Recent advancements in large vision language models (VLMs) tailored for autonomous driving (AD) have shown strong scene understanding and reasoning capabilities, making them undeniable candidates for end-to-end driving systems. However, limited work exists on studying the trustworthiness of DriveVLMs -- a critical factor that directly impacts public transportation safety. In this paper, we introduce AutoTrust, a comprehensive trustworthiness benchmark for large vision-language models in autonomous driving (DriveVLMs), considering diverse perspectives -- including trustfulness, safety, robustness, privacy, and fairness. We constructed the largest visual question-answering dataset for investigating trustworthiness issues in driving scenarios, comprising over 10k unique scenes and 18k queries. We evaluated six publicly available VLMs, spanning from generalist to specialist, from open-source to commercial models.
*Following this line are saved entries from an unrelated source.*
-- ==== Sys2Proof/Proofs/Validation.lean ====
section
/-! PROOF. O38: the seven steps of validation as R32 to R37 word them. -/

namespace Sys2Proof.Machine

open Sys2Proof (Byte Time Payload Line)
open Sys2Proof.Safety

variable {f : Format}

/-! ### Windows -/

/-- A window of legal form is absent or present. -/
theorem Window.wellFormed_iff (w : Window) : w.wellFormed = true ↔ gone w ∨ here w := by
  simp only [Window.wellFormed, Bool.and_eq_true, Bool.or_eq_true, decide_eq_true_eq, Window.absent_iff_gone, gone, here]
  omega

theorem not_here_of_gone {w : Window} (h : gone w) : ¬ here w := by
  unfold gone at h
  unfold here
  omega

theorem here_of_lo {w : Window} (h : gone w ∨ here w) (hlo : 1 ≤ w.lo) : here w := by
  refine h.resolve_left fun hg => ?_
  unfold gone at hg
  omega

theorem Window.overlaps_iff_meet (v w : Window) : v.overlaps w = true ↔ meet v w := decide_eq_true_iff

/-! ### The steps -/

theorem Format.codesLegal_iff (f : Format) : f.codesLegal = true ↔ StepCodes f := decide_eq_true_iff

theorem Format.bitCountsLegal_iff (f : Format) : f.bitCountsLegal = true ↔ StepBits f := by
  simp only [Format.bitCountsLegal, StepBits, Bool.and_eq_true, Bool.or_eq_true, decide_eq_true_eq, Nat.dvd_iff_mod_eq_zero, ne_eq]
  refine and_congr_right fun _ => ?_
  by_cases h : f.check = .invertedPairs <;> simp [h]

theorem Format.windowsLegal_biphase (hc : f.coding = .biphase) : f.windowsLegal = true ↔ StepWindows f := by
  simp only [Format.windowsLegal, Format.examinedWindows, StepWindows, hc, if_true, List.append_nil, List.all_cons, List.all_nil,
    Bool.and_true, Bool.and_eq_true, Window.wellFormed_iff, Window.absent_iff_gone, Window.matches_iff, Window.nominal,
    decide_eq_true_eq, ne_eq, not_true_eq_false, false_imp_iff, true_imp_iff, true_and]
  constructor
  · rintro ⟨⟨-, -, h₀, h₁, -, hrm, hrs⟩, ⟨⟨⟨⟨hgone, hgone'⟩, hgone''⟩, hlo⟩, hlt⟩, hnominal⟩
    have hhere : here f.mark1 := here_of_lo h₁ (by omega)
    exact ⟨hrm, hrs, ⟨hgone, hgone', hgone''⟩, here_of_lo h₀ hlo, hhere.2, hlt, hnominal⟩
  · rintro ⟨hrm, hrs, ⟨hgone, hgone', hgone''⟩, hhere, hle, hlt, hnominal⟩
    have hlo : 1 ≤ f.mark1.lo := by omega
    exact ⟨⟨.inl hgone, .inl hgone', .inr hhere, .inr ⟨hlo, hle⟩, .inl hgone'', hrm, hrs⟩,
      ⟨⟨⟨⟨hgone, hgone'⟩, hgone''⟩, hhere.1⟩, hlt⟩, hnominal⟩

theorem Format.windowsLegal_pair (hc : f.coding ≠ .biphase) : f.windowsLegal = true ↔ StepWindows f := by
  have hboth : (f.headerMark.absent == f.headerSpace.absent) = true ↔ (gone f.headerMark ↔ gone f.headerSpace) := by
    rw [beq_iff_eq, Bool.eq_iff_iff, Window.absent_iff_gone, Window.absent_iff_gone]
  simp only [Format.windowsLegal, Format.examinedWindows, StepWindows, hc, if_false, List.cons_append, List.nil_append, List.all_cons,
    List.all_nil, Bool.and_true, Bool.and_eq_true, Window.wellFormed_iff, hboth,
    decide_eq_true_eq, ne_eq, not_false_eq_true, false_imp_iff, true_imp_iff, and_true]
  constructor
  · rintro ⟨⟨hhm, hhs, h₀, h₁, htm, hrm, hrs, hs₀, hs₁⟩, hheader, hlo₀, hlos₀, hlo₁, hlos₁⟩
    refine ⟨hrm, hrs, ?_, ⟨here_of_lo h₀ hlo₀, here_of_lo hs₀ hlos₀, here_of_lo h₁ hlo₁, here_of_lo hs₁ hlos₁⟩, htm⟩
    by_cases hg : gone f.headerMark
    · exact .inl ⟨hg, hheader.mp hg⟩
    · exact .inr ⟨hhm.resolve_left hg, hhs.resolve_left fun h => hg (hheader.mpr h)⟩
  · rintro ⟨hrm, hrs, hheader, ⟨h₀, hs₀, h₁, hs₁⟩, htm⟩
    refine ⟨⟨?_, ?_, .inr h₀, .inr h₁, htm, hrm, hrs, .inr hs₀, .inr hs₁⟩, ?_, h₀.1, hs₀.1, h₁.1, hs₁.1⟩
    · exact hheader.imp And.left And.left
    · exact hheader.imp And.right And.right
    · obtain ⟨hm, hs⟩ | ⟨hm, hs⟩ := hheader
      · exact iff_of_true hm hs
      · exact iff_of_false (fun h => not_here_of_gone h hm) fun h => not_here_of_gone h hs

theorem Format.windowsLegal_iff (f : Format) : f.windowsLegal = true ↔ StepWindows f := by
  by_cases hc : f.coding = .biphase
  · exact Format.windowsLegal_biphase hc
  · exact Format.windowsLegal_pair hc

theorem Format.bitsDistinct_iff (f : Format) : f.bitsDistinct = true ↔ StepDistinct f := by
  unfold Format.bitsDistinct StepDistinct
  by_cases hc : f.coding = .biphase
  · simp [hc]
  · simp only [hc, decide_false, Bool.false_or, Bool.not_eq_true', Bool.eq_false_iff, ne_eq, Bool.and_eq_true, Bool.or_eq_true,
      Window.overlaps_iff_meet, Window.absent_iff_gone, not_false_eq_true, true_imp_iff]
    tauto

theorem Format.repeatFieldsLegal_iff (f : Format) : f.repeatFieldsLegal = true ↔ StepRepeat f := by
  simp only [Format.repeatFieldsLegal, StepRepeat, Bool.and_eq_true, Bool.or_eq_true, decide_eq_true_eq, Bool.not_eq_true',
    Bool.eq_false_iff, ne_eq, Window.absent_iff_gone]
  tauto

theorem Format.belowIdle_iff_step (f : Format) (idleA idleB : Byte) : f.belowIdle idleA idleB = true ↔ StepIdle f idleA idleB := by
  rw [Format.belowIdle_iff, Format.spacesBelow_iff, Format.spacesBelow_iff]
  exact ⟨fun ⟨hA, hB⟩ w hw => ⟨fun h => hA h w hw, fun h => hB h w hw⟩,
    fun h => ⟨fun hA w hw => (h w hw).1 hA, fun hB w hw => (h w hw).2 hB⟩⟩

theorem Format.carrierLegal_iff (f : Format) : f.carrierLegal = true ↔ StepCarrier f := by
  simp only [Format.carrierLegal, StepCarrier, Bool.and_eq_true, decide_eq_true_eq]

end Sys2Proof.Machine

open Sys2Proof Sys2Proof.Machine Sys2Proof.Safety

/-- Settles O38: validation is its seven steps in order, and each step is a rule of R32 to R37. -/
theorem pairValidationAcceptsExactly : Obligations.PairValidationAcceptsExactly := by
  refine ⟨fun f idleA idleB hc => ?pair, fun f idleA idleB => ?steps⟩
  case pair =>
    intro below
    rw [Format.validate_eq_ok, Format.codesLegal_iff, Format.bitCountsLegal_iff, Format.windowsLegal_iff, Format.bitsDistinct_iff,
      Format.repeatFieldsLegal_iff, Format.belowIdle_iff_step, Format.carrierLegal_iff]
    have hne : f.coding ≠ .biphase := by simp [hc]
    have hcodes : StepCodes f ↔ f.repeatKind ≠ .illegal := by simp [StepCodes, hc]
    have hwindows : StepWindows f ↔
        ((gone f.headerMark ∧ gone f.headerSpace) ∨ (here f.headerMark ∧ here f.headerSpace)) ∧
        (here f.mark0 ∧ here f.space0 ∧ here f.mark1 ∧ here f.space1) ∧ (gone f.trailerMark ∨ here f.trailerMark) ∧
        (gone f.repeatMark ∨ here f.repeatMark) ∧ (gone f.repeatSpace ∨ here f.repeatSpace) := by
      simp only [StepWindows, hne, ne_eq, not_false_eq_true, true_imp_iff, false_imp_iff, and_true]
      exact ⟨fun ⟨hm, hs, hh, hb, ht⟩ => ⟨hh, hb, ht, hm, hs⟩, fun ⟨hh, hb, ht, hm, hs⟩ => ⟨hm, hs, hh, hb, ht⟩⟩
    have hdistinct : StepDistinct f ↔
        ¬ (meet f.mark0 f.mark1 ∧ meet f.space0 f.space1) ∧ ¬ (meet f.mark0 f.mark1 ∧ gone f.trailerMark) :=
      ⟨fun h => h hne, fun h _ => h⟩
    have hrepeat : StepRepeat f ↔
        (f.repeatKind = .code → ¬ gone f.repeatMark ∧ ¬ gone f.repeatSpace ∧ ¬ gone f.trailerMark) ∧
        (f.repeatKind ≠ .none ∨ f.release = true → 1 ≤ f.rw) := by
      simp [StepRepeat, hc]
    have hidle : StepIdle f idleA idleB ↔ (f.lineA = true → below idleA) ∧ (f.lineB = true → below idleB) := by
      rw [← Format.belowIdle_iff_step, Format.belowIdle_iff, Format.spacesBelow_iff, Format.spacesBelow_iff]
      simp only [Format.spaceWindows, hne, if_false, List.forall_mem_cons, List.not_mem_nil, false_imp_iff, implies_true, and_true,
        below]
    rw [hcodes, hwindows, hdistinct, hrepeat, hidle]
    simp only [StepBits, StepCarrier, and_assoc]
  case steps =>
    simp only [← Format.codesLegal_iff, ← Format.bitCountsLegal_iff, ← Format.windowsLegal_iff, ← Format.bitsDistinct_iff,
      ← Format.repeatFieldsLegal_iff, ← Format.belowIdle_iff_step, ← Format.carrierLegal_iff]
    simp +contextual [Format.validate]

end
Our exhaustive evaluations have unveiled previously undiscovered vulnerabilities of DriveVLMs to trustworthiness threats. Specifically, we found that the general VLMs like LLaVA-v1.6 and GPT-4o-mini surprisingly outperform specialized models fine-tuned for driving in terms of overall trustworthiness. DriveVLMs like DriveLM-Agent are particularly vulnerable to disclosing sensitive information. Additionally, both generalist and specialist VLMs remain susceptible to adversarial attacks and struggle to ensure unbiased decision-making across diverse environments and populations. Our findings call for immediate and decisive action to address the trustworthiness of DriveVLMs -- an issue of critical importance to public safety and the welfare of all citizens relying on autonomous transportation systems. We release all the codes and datasets in https://github.com/taco-group/AutoTrust.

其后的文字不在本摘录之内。